Но у критики есть еще и другой аспект. Ее можно рассматривать со стороны автора, но можно посмотреть на нее и со стороны публики — тогда она окрашивается в еще более яркие цвета скандала, фальши, обмана. Как все происходит? Публика желает через прессу получить информацию о появляющихся книгах. Отсюда берет начало ветвь журналистской критики, корпус которой составляют люди, имеющие контакты с литературой.

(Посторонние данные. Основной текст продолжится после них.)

/-- Settles O41: a step that leaves a request has waited, and the answers run the suspended instruction. -/
theorem unansweredInputWaits : Obligations.UnansweredInputWaits := by
  refine ⟨fun s a => ⟨fun h => exec_inp_of_unanswered h a, fun h => exec_ina_of_unanswered h a⟩, ?waits, ?integer,
    ?string⟩
  case waits =>
    intro s t r hinv hstep hreq
    cases step_outcome hstep with
    | halted hs ht => exact absurd hs (hinv.waiting (ht ▸ hreq)).1
    | waited i r' _ hi hwait =>
      obtain ⟨hasks, -, rfl⟩ := hwait
      cases hreq
      exact ⟨rfl, State.stepResult_of_waiting rfl, by rw [hi, Option.bind_some, hasks]⟩
    | completed i _ _ _ hdone => cases (hdone.request_eq_none rfl).symm.trans hreq
    | invalid op _ _ ht => rw [ht] at hreq; cases hreq
  case integer =>
    intro s v hinv hreq
    obtain ⟨a, texts, hcur, hinput, hnext⟩ := hinv.answerInteger hreq v
    refine ⟨a, texts, _, hcur, hinput, hnext, rfl, rfl, rfl, fun ha => if_pos ha, fun ha => ?_⟩
    simp only [if_neg ha, Memory.read_write_same]
  case string =>
    refine fun s text hinv hreq => ⟨fun hvalid => ?_, State.answerAscii_of_invalid⟩
    obtain ⟨a, ns, hcur, hnext⟩ := hinv.answerAscii hreq hvalid
    refine ⟨a, ns, _, hcur, hnext, rfl, rfl, rfl, fun ha => ?_, fun ha => ?_⟩
    · simp only [if_pos ha, toSigned_packAscii hinv.dataFits.width_pos hvalid]
    · simp only [if_neg ha, Memory.read_write_same]

end Sys2Proof.Machine
end

section
/-! The host's operations and the run loop (40_step_engine.md section 2, R120 to R126). -/

namespace Sys2Proof.Machine

/-! ### run(), stop(), the provider and the answers keep the invariant -/

theorem State.run_of_idle {s : State} {f : Rat} (hf : 0 < f) (hs : s.status = .idle) :
    s.run f = { s with status := .running, frequencyHz := f } := by
  simp only [State.run, if_pos (Rat.num_pos.mpr hf), hs]

theorem State.run_of_running {s : State} {f : Rat} (hf : 0 < f) (hs : s.status = .running) :
    s.run f = { s with frequencyHz := f } := by
  simp only [State.run, if_pos (Rat.num_pos.mpr hf), hs]

theorem State.run_of_halted {s : State} {f : Rat} (hf : 0 < f) (hs : s.status = .halted) : s.run f = s := by
  simp only [State.run, if_pos (Rat.num_pos.mpr hf), hs]

theorem State.Inv.run {s : State} (h : s.Inv) {f : Rat} (hf : 0 < f) : (s.run f).Inv := by
  obtain ⟨hlegal, hacc, hwf, hwords, hlen, -, hreq, hstop⟩ := id h
  have hnum := Rat.num_pos.mpr hf
  cases hs : s.status with
  | idle =>
    rw [State.run_of_idle hf hs]
    exact ⟨hlegal, hacc, hwf, hwords, hlen, hnum, hreq.imp_right fun ⟨hcur, _, hun⟩ => ⟨hcur, by simp, hun⟩,
      fun htrue => ⟨(hstop htrue).1, rfl⟩⟩
  | running =>
    rw [State.run_of_running hf hs]
    exact ⟨hlegal, hacc, hwf, hwords, hlen, hnum, hreq, hstop⟩
  | halted => rwa [State.run_of_halted hf hs]
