-- ==== Sys2Proof/Word.lean ====
section
/-!
DEFINITION. The machine's words: the data sizes of R4, little-endian bit order of R3.
-/
namespace Sys2Proof

/-- A 64-bit scalar register or dword (R4). -/
abbrev Word := BitVec 64
/-- A byte (R4). -/
abbrev Byte := BitVec 8
/-- An instruction word (R102). -/
abbrev IWord := BitVec 32
/-- The pc: bits [54:0] of a virtual address (R54). -/
abbrev Pc := BitVec 55
/-- A vector register's byte image at the greatest grant, 4,096 bytes (R55). -/
abbrev VImg := BitVec 32768
/-- One poison bit per 8-byte lane slot of a vector register (R78). -/
abbrev SlotPsn := BitVec 512
/-- A mask register (R59). -/
abbrev MaskReg := BitVec 4096
/-- An accumulator: 1,024 cells of 64 bits, cell (i, j) at bit 64·(32·i + j) (R61). -/
abbrev AccImg := BitVec 65536
/-- One poison bit per accumulator cell (R61). -/
abbrev CellPsn := BitVec 1024
/-- A 64-byte line or granule (R78, R278). -/
abbrev Line := BitVec 512

end Sys2Proof
end

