-- ==== Sys2Proof/Decode.lean ====
section
/-!
DEFINITION. Reading an instruction word (R102–R129, R400 checks 2 and 3), and writing one. Total on every word: a word that selects no instruction is rejected with the cause its trap takes.
-/
namespace Sys2Proof

/-- What a word is: an instruction, or the cause of the trap that it raises (R400). -/
inductive Decoded where
  | instr (i : Instr)
  | illegal (cause : BitVec 8)
  deriving DecidableEq, Repr

/-- Check 3 of R400: the fields that must be zero are. -/
def need (ok : Bool) (i : Instr) : Decoded := if ok then .instr i else .illegal 0x02

/-- The fields of R104. -/
def fMo (w : IWord) : BitVec 7 := w.extractLsb' 25 7
def fD (w : IWord) : BitVec 5 := w.extractLsb' 20 5
def fA (w : IWord) : BitVec 5 := w.extractLsb' 15 5
def fB (w : IWord) : BitVec 5 := w.extractLsb' 10 5
def fMk (w : IWord) : BitVec 3 := w.extractLsb' 7 3
def fFn (w : IWord) : BitVec 7 := w.extractLsb' 0 7
def fImm (w : IWord) : BitVec 15 := w.extractLsb' 0 15
def fImm20 (w : IWord) : BitVec 20 := w.extractLsb' 0 20
def fSz (w : IWord) : BitVec 3 := w.extractLsb' 12 3
def fOff (w : IWord) : BitVec 12 := w.extractLsb' 0 12
def fOff25 (w : IWord) : BitVec 25 := w.extractLsb' 0 25
def fFn10 (w : IWord) : BitVec 10 := w.extractLsb' 0 10
def fAcc (w : IWord) : BitVec 3 := w.extractLsb' 22 3
def fOp2 (w : IWord) : BitVec 2 := w.extractLsb' 20 2
def fMc (w : IWord) : BitVec 3 := w.extractLsb' 4 3

/-- Scalar ALU, MO 0x01 (R109, R139). -/
def decAlu (w : IWord) : Decoded :=
  match (fFn w).toNat with
  | 0 => need (fMk w == 0) (.add (fD w) (fA w) (fB w))
  | 1 => need (fMk w == 0) (.sub (fD w) (fA w) (fB w))
  | 2 => need (fMk w == 0) (.and (fD w) (fA w) (fB w))
  | 3 => need (fMk w == 0) (.or (fD w) (fA w) (fB w))
  | 4 => need (fMk w == 0) (.xor (fD w) (fA w) (fB w))
  | 5 => need (fMk w == 0) (.sll (fD w) (fA w) (fB w))
  | 6 => need (fMk w == 0) (.srl (fD w) (fA w) (fB w))
  | 7 => need (fMk w == 0) (.sra (fD w) (fA w) (fB w))
  | 8 => need (fMk w == 0) (.mul (fD w) (fA w) (fB w))
  | 9 => need (fMk w == 0) (.mulh (fD w) (fA w) (fB w))
  | 10 => need (fMk w == 0) (.mulhn (fD w) (fA w) (fB w))
  | 11 => need (fMk w == 0) (.div (fD w) (fA w) (fB w))
  | 12 => need (fMk w == 0) (.divn (fD w) (fA w) (fB w))
  | 13 => need (fMk w == 0) (.rem (fD w) (fA w) (fB w))
  | 14 => need (fMk w == 0) (.remn (fD w) (fA w) (fB w))
  | 15 => need (fMk w == 0) (.slt (fD w) (fA w) (fB w))
  | 16 => need (fMk w == 0) (.sltn (fD w) (fA w) (fB w))
  | 17 => need (fMk w == 0) (.min (fD w) (fA w) (fB w))
  | 18 => need (fMk w == 0) (.max (fD w) (fA w) (fB w))
  | 19 => need (fMk w == 0) (.minn (fD w) (fA w) (fB w))
  | 20 => need (fMk w == 0) (.maxn (fD w) (fA w) (fB w))
  | 21 => need (fMk w == 0 && fB w == 0) (.clz (fD w) (fA w))
  | 22 => need (fMk w == 0 && fB w == 0) (.ctz (fD w) (fA w))
  | 23 => need (fMk w == 0 && fB w == 0) (.popc (fD w) (fA w))
  | 24 => need (fMk w == 0) (.clmul (fD w) (fA w) (fB w))
  | 25 => need (fMk w == 0) (.clmulh (fD w) (fA w) (fB w))
  | _ => .illegal 0x01

/-- Shifts by an immediate, MO 0x06 (R110, R407). -/
def decShift (w : IWord) : Decoded :=
  match (fImm w).extractLsb' 6 2 with
  | 0 => need ((fImm w).extractLsb' 8 7 == 0) (.slli (fD w) (fA w) ((fImm w).extractLsb' 0 6))
  | 1 => need ((fImm w).extractLsb' 8 7 == 0) (.srli (fD w) (fA w) ((fImm w).extractLsb' 0 6))
  | 2 => need ((fImm w).extractLsb' 8 7 == 0) (.srai (fD w) (fA w) ((fImm w).extractLsb' 0 6))
  | _ => .illegal 0x01
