/-- A core (R16). -/
structure Core where
  /-- its physical number (R11), KCORE -/
  id : Nat
  /-- R46, R48 -/
  phase : Phase
  /-- the strand in the issue slot, or one of status none -/
  st : Strand
  /-- the other resident strands -/
  rest : List Strand
  /-- when the strand took the issue slot (R48) -/
  slotFrom : Nat
  /-- when the issue slot was last left -/
  freeFrom : Nat
  /-- log2 of the grant Gc (R29), and of the grant that formed the bank layout (R291) -/
  grant : Nat
  layout : Nat
  /-- a pending grant reduction (R344) -/
  reduceTo : Option Nat
  /-- the store buffer (R158) -/
  sb : List SbEntry
  /-- the scalar L1 (R281) -/
  l1 : List L1Line
  /-- the L1 instruction cache (R404; log 39) -/
  icache : List L1Line
  /-- the core TLB (R276) -/
  tlb : List Xlat
  /-- the scratchpad (R16) -/
  pad : Memory
  /-- its poisoned granules (R78) -/
  padPsn : List Nat
  /-- tiles whose tag is not empty (R209) -/
  tiles : List Tile
  /-- the overrun queue (R214) -/
  overrun : List Arrival
  /-- token-table entries in use or struck (R35) -/
  tokens : List Token
  /-- the range interlock table (R233) -/
  locks : List Lock
  /-- core-scope K-registers that an uncorrectable error has struck (R70, R412) -/
  badK : List Nat
  /-- the core voltage in mV (R476) -/
  mv : Nat
  /-- the core clock in MHz (R476) -/
  mhz : Nat
  /-- the return to 0.50 V and 3.0 GHz (R345) is withheld while up moves are (R477, R478) -/
  homing : Bool
  deriving DecidableEq, Repr

/-- What a LAUNCH packet asks for (R329) with its queue's supervisor context (R323). `farea` holds the fault area as runs of (device physical address, key slot, bytes), translated when the packet started (R330); `save` is SAVE, 0 for none (R333), and `saveAt` the save area's runs; `pkt` is the packet's number. -/
structure Task where
  queue : Nat
  pkt : Nat
  spawned : Bool
  c : Nat
  s : Nat
  grp : Nat
  gmin : Nat
  prio : Nat
  isolate : Bool
  code : Pc
  arg : Word
  spad : Nat
  farea : List (Nat × Nat × Nat)
  save : Word
  saveAt : List (Nat × Nat × Nat)
  asid : Nat
  ptbase : Nat
  stvec : Word
  deriving DecidableEq, Repr

/-- What becomes of a gang (R30, R49, R51, R395). -/
inductive GangState where
  | waiting | placed | parking | parked | contained | done
  deriving DecidableEq, Repr

/-- A strand that has exited, kept for its record (R398). -/
structure ExitRec where
  rank : Nat
  pc : Pc
  mode : Bool
  uin : Bool
  deriving DecidableEq, Repr

/-- One arrival at a barrier (R237): a rank, and its token's handle when it named one. -/
structure Arrived where
  rank : Nat
  handle : Option (BitVec 32)
  deriving DecidableEq, Repr

/-- A gang (R26–R28) with its gang-scope K-registers (R70). -/
structure Gang where
  /-- its number, KGANG (R26) -/
  id : Nat
  /-- what its packet asked for -/
  task : Task
  state : GangState
  /-- log2 of its grant (R338) -/
  grant : Nat
  /-- the rank table: core index to physical core (R27) -/
  cores : List Nat
  /-- when it joined the waiting list (R337) -/
  joined : Nat
  /-- when it was placed (R341) -/
  placedAt : Nat
  /-- KUTVEC (R70) -/
  kutvec : Word
  /-- KSTVEC (R70) -/
  kstvec : Word
  /-- KSTVEC as placement loaded it, for the gangs that it spawns (R333, R336) -/
  homeStvec : Word
  /-- KASID (R70) -/
  kasid : Nat
  /-- it is the pod-bound gang of its KASID (R362) -/
  bound : Bool
  /-- its gang-scope K-registers that an uncorrectable error has struck (R70, R412) -/
  badK : List Nat
  /-- the address spaces it has had before, for TLBINV (R264) -/
  pastAsids : List Nat
  /-- KPTBASE (R70) -/
  kptbase : Nat
  /-- KFREC (R70) -/
  kfrec : Nat
  /-- the block of the fault-record pool that it has been given (R333) -/
  block : Nat
  /-- the handler address before the last KWR, its time and the rank that wrote (R71) -/
  oldUtvec : Option (Word × Nat × Nat)
  oldStvec : Option (Word × Nat × Nat)
  /-- arrivals at the barrier (R237) -/
  arrived : List Arrived
  /-- cores in the order in which their last strand arrived (R345) -/
  coreOrder : List Nat
  /-- strands that have exited (R51) -/
  exited : List ExitRec
  /-- ranks stopped by containment (R395) -/
  contained : List Nat
  /-- tokens named by operations that containment stopped (R434) -/
  owed : List (BitVec 32)
  /-- the status its packet completes with (R331) -/
  status : Nat
  deriving DecidableEq, Repr

/-- An L2 line's state (R278); its bytes are in `mem` (DESIGN CHOICE, log 11). -/
structure L2Line where
  line : Nat
  dirty : Bool
  present : Bool
  psn : Bool
  key : Nat
  writer : Nat
  deriving DecidableEq, Repr

/-- An HBM cache frame (R284). -/
structure Frame where
  slice : Nat
  idx : Nat
  tag : Nat
  dirty : Bool
  key : Nat
  bad : Bool
  writer : Nat
  deriving DecidableEq, Repr

/-- A capacity port's link (R423). -/
structure Port where
  up : Bool
  lostAt : Option Nat
  down : Bool
  deriving DecidableEq, Repr

/-- A write whose invalidations are outstanding (R280, R296): the line, the cores left, and the strand and fence class of the issuer. Bit 7 of the class says that the strand has completed a FENCE with ss and vs in pred since (R398). -/
structure Inval where
  line : Nat
  left : List Nat
  gang : Nat
  rank : Nat
  cls : Nat
  deriving DecidableEq, Repr

/-- A line on its way to an L1 (R280). -/
structure L1Fill where
  core : Nat
  instr : Bool
  line : Nat
  data : Line
  deriving DecidableEq, Repr

/-- One side of a copy segment (R230): a slice address under a key slot, bytes of a rank's allotment on this device, another device's address, or another device's rank. -/
inductive Side where
  | mem (pa : Nat) (key : Nat)
  | pad (gang : Nat) (rank : Nat) (off : Nat)
  | farMem (dev : Nat) (pa : Nat) (key : Nat)
  | farPad (dev : Nat) (rank : Nat) (off : Nat)
  | cast (group : Nat) (off : Nat)
  deriving DecidableEq, Repr

/-- A run of bytes of a transfer (R231): `va` is the destination's virtual (or peer) address, for R431's KEVAL. -/
structure Seg where
  src : Side
  dst : Side
  va : Word
  len : Nat
  deriving DecidableEq, Repr

/-- An accepted transfer (R231, R213, R216): kind 0 CPY, 1 CPY2D, 2 CPYG, 3 TSTF, 4 TCMB, 5 COPY packet. -/
structure Xfer where
  id : Nat
  kind : Nat
  gang : Nat
  rank : Nat
  segs : List Seg
  total : Nat
  done : Nat
  handle : Option (BitVec 32)
  mf : Nat
  hasPeer : Bool
  filling : Bool
  group : Nat
  /-- fills or contributions, or remote requests, not yet answered -/
  waiting : Nat
  /-- fault-mask bits gathered (R213, R216) -/
  fbits : BitVec 16
  failed : Bool
  /-- nothing of it is sent any more; what is on its way elsewhere is awaited (R431, R432, R443) -/
  cut : Bool
  late : Bool
  /-- for a COPY packet, the (address space, 64 KiB page) of each translation it holds (R264); for a strand's copy, its (physical address, length) ranges in memory, another device's above 2^48 times one more than its number (R265) -/
  xlats : List (Nat × Nat)
  packet : Nat
  asid : Nat
  /-- for TSTF and CPYG, the pieces landed: tile, bytes, whether it ends its tile; and the tile at which the landing order begins (R231, R395) -/
  landed : List (Nat × Nat × Bool)
  base : Nat
  /-- a CPYG's destination address, for R431's KEVAL -/
  va : Word
  deriving DecidableEq, Repr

Но если бы эти люди действительно что-нибудь могли сделать в искусстве, они наверняка не остановились бы на статьях, — а стало быть, нет: всё это второ- и третьеразрядные литераторы, люди, остающиеся в необязательном, скорее панибратском отношении с миром духа, люди, не находящиеся на уровне той проблемы, которой они занимаются. В этом как раз и состоит самая большая трудность, которую никак не преодолеть, из которой рождается весь скандал критики и ее аморальность. Вопрос: как низший человек может критиковать человека высшего, оценивать его личность, выносить суждения о его работе — как такое может быть, не будучи абсурдом?